On reflection, it functions exactly like a link (opens a URL in a new tab), so I think we should just track it as a link-click action with a specific ID.

That’s going to change somewhat: T211400

Do we want to maybe add search as an action? It wouldn't need to track what the user searched, only that they searched something and have now moved to the search results panel. Then when they go back to the home panel, we could log the back-home action.

@SBisson -- I just went through the whole "Help Panel -- measurement specifications" document, and also went through this whole Phab task. As you pick up this task, I think it would probably be good to take a close read of the document (including the comments) and compare it to what @Catrope has drafted for the schema, because I think that the document is a more recent set of requirements that came together after @Catrope assembled the draft schema. If you see comments or discrepancies that should be updated in the document, please go ahead and make the updates to the text of the document and resolve the associated comment.

I've updated Roan's schema based on the documents and discussion. It is now on meta at https://meta.wikimedia.org/wiki/Schema:HelpPanel

Per T206711#4835724, I've marked the schema "active".

We're only missing the purge strategy. Should it be the same thing as EditorJourney?

@SBisson -- @nettrom_WMF will help us figure out the purge strategy in January via T212464. I think for now, you can make it the same as EditorJourney.

Checked in betalabs according to https://meta.wikimedia.org/wiki/Schema:HelpPanel specifications. The data gets recorded from both - desktop and mobile; I checked all 11 actions. submit-failure was not checked.

+---------------------+
| event_action        |
+---------------------+
| impression          |
| open                |
| enter-question-text |
| cog-close           |
| review              |
| close               |
| submit-attempt      |
| submit-success      |
| link-click          |
| back-home           |
| cog-open            |
+---------------------+

event_action='link-click' provides the following data (with all other info on page title where the question was initiated etc)
+---------------------+

event_action_data

+---------------------+

special-preferences
view-question
view-more
example

+---------------------+

@kostajh During my meeting with @MMiller_WMF today we discussed storing the HelpPanel data, and when I was walking through the schema I noticed that we do not have a session identifier that we can store (we have page_token and session_token in the schema, but those cannot be stored indefinitely). I would like to have an identifier that allows us to combine all interaction with the help panel that occurs during the same editing session, and that we can store for the duration of our Help Panel experiment. Looking at EditAttemptStep, I noticed that has an editing_session_id field. Could we add something like that to the HelpPanel schema? Might be possible to reuse it for all I know, I'll leave the implementation details to you.

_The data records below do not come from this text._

-- ==== Sys2Proof/Laws/Fields.lean ====
section
/-! SUPPORT. The register of each field, and the numbering of registers by name. -/

namespace Sys2Proof

/-- Registers of different names have different numbers. -/
theorem ctorIdx_inj {m n : RegName} (h : m.ctorIdx = n.ctorIdx) : m = n := by
  rw [← RegName.ofNat_ctorIdx m, ← RegName.ofNat_ctorIdx n, h]

@[simp] theorem ctorIdx_eq {m n : RegName} : m.ctorIdx = n.ctorIdx ↔ m = n := ⟨ctorIdx_inj, fun h => by rw [h]⟩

@kostajh During my meeting with @MMiller_WMF today we discussed storing the HelpPanel data, and when I was walking through the schema I noticed that we do not have a session identifier that we can store (we have page_token and session_token in the schema, but those cannot be stored indefinitely). I would like to have an identifier that allows us to combine all interaction with the help panel that occurs during the same editing session, and that we can store for the duration of our Help Panel experiment. Looking at EditAttemptStep, I noticed that has an editing_session_id field. Could we add something like that to the HelpPanel schema? Might be possible to reuse it for all I know, I'll leave the implementation details to you.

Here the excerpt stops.